Johannes: Since you wrote about wilderness—what is your favourite wilderness in writing?

Marissa: Since you’re Swedish there’s some chance you’ll actually know what I mean when I answer this! My first wilderness in writing was the robber’s woods in Astrid Lindgren’s Ronia the Robber’s Daugher, and I think that that writing about being a little girl in the forest, sometimes with her little boy friend, imprinted itself and the forest on my heart when that was me too. All the others since then have been paler echoes—some of them wonderful, but none as vivid as that first literary wilderness.

Johannes: Reading your piece, I couldn’t help but think about it and about how notions of private/public property shape the landscape and, in turn, those who grow up there. Have you and your Swedish cousins talked about Allemansrätten [A Swedish law that means that even if you own land, you can’t stop people from going there/temporarily sleeping there, &c. That’s the gist of it. In English it’s called “freedom to roam.”]?

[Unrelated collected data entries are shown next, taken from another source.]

-- ==== Sys2Proof/Machine/Arrays.lean ====
section
/-! DEFINITION. Arrays: positions, weights as cells, image records, exception lists, spares, loads and moves
(02_array_storage.md R34 to R51, R514; 01_six_levels.md R14, R19). -/

namespace Sys2Proof.Machine

/-! ### Positions (R14, R44) -/

/-- The physical array that serves logical position l. -/
def physOf (ch : Chip) (g l : Nat) : Nat := tget (bankOf ch g).remap l l

/-- An array serves position l: it is in service there and not fenced. The remap entry of a position whose array was fenced
with no spare left goes on naming it; once readmitted that array is a free spare, which the position does not take back
(R51, R432; log 145). -/
def serves (ch : Chip) (g l : Nat) : Bool :=
  let a := arrOf ch g (physOf ch g l)
  a.role == 0 && a.logical == l && !a.fenced

/-- The array that a position's reads use: unavailable when it is unloaded or fenced, or its tower's full trace failed
(R45, R19, R91). -/
def posLoaded (ch : Chip) (g l : Nat) : Bool :=
  serves ch g l && (arrOf ch g (physOf ch g l)).loaded && (towerOf ch (g / 128)).traced

/-- A spare is on its way for a fenced position: array instructions wait (R19). -/
def posWaits (ch : Chip) (g l : Nat) : Bool := (bankOf ch g).moves.any fun m => m.logical == l && m.fenced

/-- Physical arrays that are free spares and that no move uses (R44). -/
def freeSpares (ch : Chip) (g : Nat) : List Nat :=
  (List.range 136).filter fun a =>
    let x := arrOf ch g a
    x.role == 1 && !x.fenced && !(bankOf ch g).moves.any fun m => m.new == a || m.old == a

/-! ### Levels (R34 to R36, R41) -/

/-- The measured level of a cell in sixteenths; a cell never written is at level 0 (log 15). -/
def cellLvl (x : Arr) (row col : Nat) : Nat := tget x.cells 0 (row * 520 + col)
def setLvl (x : Arr) (row col lvl : Nat) : Arr := { x with cells := tput x.cells (row * 520 + col) lvl }

/-- p_j(r) of the check pattern: +1 when bit j of r XOR (r >> 1) is 0 (R41). -/
def patUp (j r : Nat) : Bool := !(r ^^^ (r >>> 1)).testBit j
def patLevel (j r : Nat) : Nat := if patUp j r then 56 else 8

/-- The level a check cell counts with: the pattern, or the measured level of a weak one (R79). -/
def checkLevel (x : Arr) (j r : Nat) : Nat :=
  match x.exc.find? fun e => e.row == r && e.col == 512 + j with
  | some e => e.level
  | none => patLevel j r

/-- The measured pair differences of a weight in sixteenths. -/
def pairMaj (x : Arr) (row w : Nat) : Int := (cellLvl x row (4 * w) : Int) - cellLvl x row (4 * w + 1)
def pairMin (x : Arr) (row w : Nat) : Int := (cellLvl x row (4 * w + 2) : Int) - cellLvl x row (4 * w + 3)

/-- S_maj(w) and S_min(w) in sixteenths: sums over the 512 rows (R78). -/
def sumMaj (x : Arr) (w : Nat) : Int := (List.range 512).foldl (fun s r => s + pairMaj x r w) 0
def sumMin (x : Arr) (w : Nat) : Int := (List.range 512).foldl (fun s r => s + pairMin x r w) 0

/-- The wear index of an array's counts (R59). -/
def wearOfArr (ch : Chip) (g : Nat) (x : Arr) : Nat :=
  max 1 (regFld ch .prgCfg g 7 0) * max x.eMaj x.eMin / 131072
def wearIdx (ch : Chip) (g a : Nat) : Nat := wearOfArr ch g (arrOf ch g a)

/-! ### The read chain (R68, R69, R77, R79, R92) -/

/-- An offset code, kind 0 of a column and 2 of a row: found, left open by the first run (R417; log 9: no end code), or
that of reset. -/
def openOffset (t : Trims) (kind i : Nat) : Int :=
  match t.seed with
  | some k => (Config.freeNat k (kind * 640 + i) % 62 : Nat) - 31
  | none => 0
def offsetCode (t : Trims) (c : Nat) : Int := tget t.offset (openOffset t 0 c) c
def rowCode (t : Trims) (r : Nat) : Int := tget t.row (openOffset t 2 r) r
/-- A gain code, likewise. -/
def gainCode (t : Trims) (c : Nat) : Nat :=
  tget t.gain (match t.seed with | some k => 1 + Config.freeNat k (640 + c) % 126 | none => 64) c

/-- A signal at the comparators in 1/16 LSB, as a fraction. -/
structure Signal where
  num : Int
  den : Nat
  deriving DecidableEq, Repr

/-- What the mirror of a cell column gives for quantity q: its gain trim scales it, in units of 1/2,000 (R92). -/
def mirrored (t : Trims) (col : Nat) (q : Int) : Int := q * (1936 + gainCode t col)

/-- A column's signal at gain g from its integrated quantity q, in 1/2,000 of a sixteenth of a step × level unit, and the
offset injected into its integrator, as the live trims shape it (R68, R69, R92); `dev` is what the analogue parts add
before the ramp, in 1/16 LSB (log 7). -/
def columnSignal (t : Trims) (off : Int) (g : Nat) (q dev : Int) : Signal :=
  ⟨(q * g + (off * g + dev) * 131072000) * 512, 131072000 * (384 + t.slope)⟩
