-- ==== Sys2Proof/Machine/Convert.lean ====
section
/-! DEFINITION. Writing tensors: conversion of elements, blocks and chunks with what the watchers count
(07_formats.md R151 to R163, R517 to R519). -/

namespace Sys2Proof.Machine

/-- An element on its way into an output: its value (none when it comes from a poisoned word), the tag shift of its
tile (R144), whether it is counted non-finite whatever it is written as (R197), and the value a poisoned tile holds,
which is written under the mark (R143). -/
structure EncEl where
  v : Option Val
  tag : Nat
  nonf : Bool
  held : Option Val
  deriving DecidableEq, Repr

def encOf (v : Option Val) : EncEl := ⟨v, 0, false, none⟩

/-- The value the output represents (R174). -/
def encX (e : EncEl) : Option Val := e.v.map fun v => vscale v e.tag

/-- What writing some elements gives: memory bits, poisoned ranges, watcher elements, blocks saturated and made
poison. -/
structure Enc where
  out : Out
  els : List WEl
  satB : Nat
  nonfB : Nat
  deriving DecidableEq, Repr

def encNone : Enc := ⟨outNone, [], 0, 0⟩
def encAppend (a b : Enc) : Enc := ⟨outAdd a.out b.out, a.els ++ b.els, a.satB + b.satB, a.nonfB + b.nonfB⟩
def encAll (l : List Enc) : Enc :=
  ⟨outAll (l.map Enc.out), l.flatMap Enc.els, (l.map Enc.satB).foldl (· + ·) 0, (l.map Enc.nonfB).foldl (· + ·) 0⟩

/-- Is a code zero, of either sign? -/
def codeZero (f : Fmt) (c : Nat) : Bool :=
  match f with
  | .f32 | .bf16 | .f16 | .e4m3 | .e5m2 | .e2m1 | .f16s | .be4m3 | .be2m1 | .f32x =>
    c % 2 ^ (fmtBits f - 1) == 0
  | _ => c == 0

/-- Heritage writes a subnormal of the output format as zero of its sign (R519). -/
def heritageCode (f : Fmt) (c : Nat) : Nat :=
  let m := match f with | .f32 => 23 | .bf16 => 7 | _ => 10
  let w := fmtBits f
  if c % 2 ^ (w - 1) < 2 ^ m then c / 2 ^ (w - 1) * 2 ^ (w - 1) else c

/-- One element into an element format, divided by an optional output scale (R151, R258). `fr` is the free bits of a
poisoned word's data (log 9). -/
def encElem (d : Desc) (rtz h : Bool) (fr : Nat → Nat) (osc : Option Nat) (ix : List Nat) (e : EncEl) : Enc :=
  let ba := elemBit d ix
  let bits := fmtBits d.fmt
  let x := encX e
  let free := fr ba.toNat % 2 ^ bits
  match e.v with
  | none =>
    let code := match e.held with | some v => (convert d.fmt rtz v 1).code | none => free
    ⟨outEl ba bits code true, [⟨none, false, false, false, false⟩], 0, 0⟩
  | some v =>
    match osc with
    | some 0 =>
      ⟨outEl ba bits 0 false,
        [⟨x, true, visFinite v && !visZero v, false, !visFinite v || e.nonf⟩], 0, 0⟩
    | some 0xFF => ⟨outEl ba bits free true, [⟨none, false, false, false, false⟩], 0, 0⟩
    | _ =>
      let q := match osc with | some c => overSf8 v c | none => (v, 1)
      let r := convert d.fmt rtz q.1 q.2
      let code := if h then heritageCode d.fmt r.code else r.code
      let z := !r.poison && codeZero d.fmt code
      ⟨outEl ba bits (if r.poison then free else code) r.poison,
        [⟨x, z, z && visFinite v && !visZero v, r.saturated, r.nonfinite || e.nonf⟩], 0, 0⟩

/-- Clamps a rounded block element to ± E_max: the conversion of v ÷ s never leaves the element format's own limits
(R151, R156). -/
def blockCode (f : Fmt) (rtz : Bool) (v : Val) (c : Nat) : Nat :=
  let o := overSf8 v c
  (convert f rtz o.1 o.2).code

/-- Scale bytes, never 0xFF (R153), and element words of a block or chunk written with poison marks. -/
def encPoisonBlock (d : Desc) (fr : Nat → Nat) (sa : Int) (ixs : List (List Nat)) : Out :=
  outAdd (outEl (8 * sa) 8 (fr sa.toNat % 255) true)
    (outAll (ixs.map fun ix => outEl (elemBit d ix) (fmtBits d.fmt) (fr (elemBit d ix).toNat % 2 ^ fmtBits d.fmt) true))

def maxTag (es : List EncEl) : Nat := es.foldl (fun m e => max m e.tag) 0

/-- The values of a block or chunk brought to its largest tag, each rounded in F32 (R517). -/
def alignTags (es : List EncEl) : List (Option Val) :=
  let sm := maxTag es
  es.map fun e => e.v.map fun v => if e.tag = sm then v else ofF32 (toF32 (vscale v ((e.tag : Int) - sm)))

/-- One block of a block format (R156 to R158, R517): the present elements with their index vectors. -/
def encBlock (d : Desc) (rtz : Bool) (fr : Nat → Nat) (ixs : List (List Nat)) (es : List EncEl) : Enc :=
  let sa : Int := (d.sptr + chunkIx d 32 (ixs.headD []) : Nat)
  let bits := fmtBits d.fmt
  let put (codes : List Nat) (sc : Nat) : Out :=
    outAdd (outEl (8 * sa) 8 sc false) (outAll ((ixs.zip codes).map fun p => outEl (elemBit d p.1) bits p.2 false))
  if es.any fun e => e.v.isNone then
    ⟨encPoisonBlock d fr sa ixs, es.map fun _ => ⟨none, false, false, false, false⟩, 0, 0⟩
  else if es.any fun e => match e.v with | some v => !visFinite v | none => true then
    ⟨encPoisonBlock d fr sa ixs,
      es.map fun e => ⟨encX e, false, false, false, (match e.v with | some v => !visFinite v | none => false) || e.nonf⟩,
      0, 1⟩
  else
    let vs := (alignTags es).map fun v => v.getD (.num false 0 0)
    let sm := maxTag es
    let zeros : Enc := ⟨put (es.map fun _ => 0) 0,
      es.map fun e => ⟨encX e, true, (match e.v with | some v => !visZero v | none => false), false, e.nonf⟩, 0, 0⟩
    let a := vs.foldl (fun m v => vmax m (vabs v)) (.num false 0 0)
    if visZero a then zeros
    else
      let found := sf8Smallest a (eMax d.fmt) 0
      let c := found.getD 0xFE
      let codes := vs.map fun v => blockCode d.fmt rtz v c
      if codes.all (codeZero d.fmt) then zeros
      else
        let ovr := decide (0xFF ≤ c + 8 * sm)
        let codes := if ovr ∧ 0 < sm then es.map fun e => blockCode d.fmt rtz ((encX e).getD .nan) 0xFE else codes
        let sc := if ovr then 0xFE else c + 8 * sm
        ⟨put codes sc,
          (es.zip codes).map fun p =>
            let z := codeZero d.fmt p.2
            ⟨encX p.1, z, z && (match p.1.v with | some v => !visZero v | none => false), false, p.1.nonf⟩,
          if found.isNone || (ovr && 0 < sm) then 1 else 0, 0⟩

/-- One chunk of F16S (R163, R158, R517). -/
def encChunk (d : Desc) (rtz : Bool) (fr : Nat → Nat) (ixs : List (List Nat)) (es : List EncEl) : Enc :=
  let sa : Int := (d.sptr + chunkIx d 256 (ixs.headD []) : Nat)
  if es.any fun e => e.v.isNone then
    ⟨encPoisonBlock d fr sa ixs, es.map fun _ => ⟨none, false, false, false, false⟩, 0, 0⟩
  else
    let vs := (alignTags es).map fun v => v.getD .nan
    let sm := maxTag es
    let a := vs.foldl (fun m v => if visFinite v then vmax m (vabs v) else m) (.num false 0 0)
    let found := sf8Smallest a 1 15
    let c0 := if visZero a then 0 else found.getD 0xFE
    let ovr := decide (0xFF ≤ c0 + 8 * sm) && c0 != 0 && 0 < sm
    let sc := if c0 = 0 then 0 else if ovr then 0xFE else c0 + 8 * sm
    let sat := ovr || (c0 != 0 && found.isNone)
    let code (v : Val) : Nat :=
      if ¬ visFinite v then (convert .f16 rtz v 1).code
      else if c0 = 0 then 0
      else
        let o := overSf8 v (if ovr then 0xFE else c0)
        let r := convert .f16 rtz o.1 o.2
        if r.saturated then signBit ffF16 (vneg? v) + ffF16.top else r.code
    let codes := if ovr then es.map fun e => code ((encX e).getD .nan) else vs.map code
    ⟨outAdd (outEl (8 * sa) 8 sc false) (outAll ((ixs.zip codes).map fun p => outEl (elemBit d p.1) 16 p.2 false)),
      (es.zip codes).map fun p =>
        let v := p.1.v.getD .nan
        let z := codeZero .f16 p.2
        ⟨encX p.1, z, z && visFinite v && !visZero v, false, !visFinite v || p.1.nonf⟩,
      b2n sat, 0⟩

/-- The element size of the pieces in which a row is encoded. -/
def pieceLen (f : Fmt) : Nat := if isBlock f then 32 else if f = .f16s then 256 else 1

/-- Writes one row of dimension 0 at an outer index; the padding of block formats and INT3 is written 0 (R150, R155). -/
def encRow (d : Desc) (rtz h : Bool) (fr : Nat → Nat) (osc : Option Nat) (tail : List Nat) (row : List EncEl) : Enc :=
  let len := pieceLen d.fmt
  let e0 := d.ext.headD 0
  let pad := if padded d.fmt then
      outAll ((span e0 (padTo e0 32 - e0)).map fun x => outEl (elemBit d (x :: tail)) (fmtBits d.fmt) 0 false)
    else outNone
  let body :=
    if len = 1 then encAll ((span 0 e0).zip row |>.map fun p => encElem d rtz h fr osc (p.1 :: tail) p.2)
    else encAll ((List.range ((e0 + len - 1) / len)).map fun b =>
      let ixs := (span (b * len) (min len (e0 - b * len))).map fun x => x :: tail
      let es := (row.drop (b * len)).take len
      if len = 32 then encBlock d rtz fr ixs es else encChunk d rtz fr ixs es)
  { body with out := outAdd pad body.out }

/-- Applies an encoding as the output of core g for tensor id `tid`. -/
def applyEnc (ch : Chip) (g tid : Nat) (e : Enc) : Chip :=
  watchEls (applyOut ch e.out) g tid e.els e.satB e.nonfB

/-- The free data bits of poisoned words in one operation: a draw seeds them. -/
def freeBits (ch : Chip) : (Nat → Nat) × Chip :=
  let d := draw ch
  (Config.freeNat d.1, d.2)

end Sys2Proof.Machine
end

Marissa: Yes! They had us out to their country house when we were visiting last year, and it came up then, because we walked out on the road but came back through a field and some woods that were adjacent. I had read about what a large percentage of Swedes go berry-picking or mushroom-picking—an even larger percentage of Finns, I think, under the same type of law—and it totally makes sense compared to here, where people mostly don’t do that. My best friend does urban foraging, but she always asks very carefully. She goes to the door and knocks and says something like, hi, I see your mulberry bushes are full of fruit going to the birds, would you mind if I picked some. And then she makes jam. And of course I don’t want random strangers wandering in and eating my tomatoes, but having a common understanding sounds appealing indeed.

Johannes: Related to the previous question: You write about wildness and wilderness, like a stewardship of nature almost. How do you feel about ownership of land, tamed, half-tamed, or not? (Is it something that elicits emotion?) obviously you wrote that the waterfall was “[y]ours” but the two feel like very different kinds of ownership, no?

Marissa: They’re very different indeed. My feelings about land ownership get complicated. We own a house on a third of an acre here, with woods in the back. When we moved in, the woods were part of a long strip of forested land that crossed ten or twelve people’s private property in going down to the city park. It wasn’t a large woods, but it was nice. Now several of our neighbors have chosen to cut and landscape that, which changes the feel of the whole. And of course that’s their prerogative, but it makes me gloomy.

The kind of possessiveness that I feel about Minnehaha Falls is an entirely non-exclusive possessiveness. It’s mine, it’s ours—and I want that “ours” to be as large as possible. I want all the people who live around here and even visitors to feel that they have some relationship with the Falls, some responsibility to see that it’s cared for. I think under our current system having it be a public park is the best way to do that, but if it can be a public park that makes people feel that they are part of the public, even better. I fear that too often “the government owns it” ends up feeling like “no one owns it, no one takes any responsibility,” when it should be a collective feeling of *everyone’s* responsibility. Ownership should feel more like “I need to take care of this [possibly with some other people]” than like “I can do whatever I like with this and no one can stop me.”

Johannes: Your piece discusses adjusting to disability. I got mine relatively early; I can hardly remember what it’s like to be “normal.” You seem to ground yourself with those memories and patterns; what do you do when the world is too xenoformed, too alien to adjust to? If it ever is.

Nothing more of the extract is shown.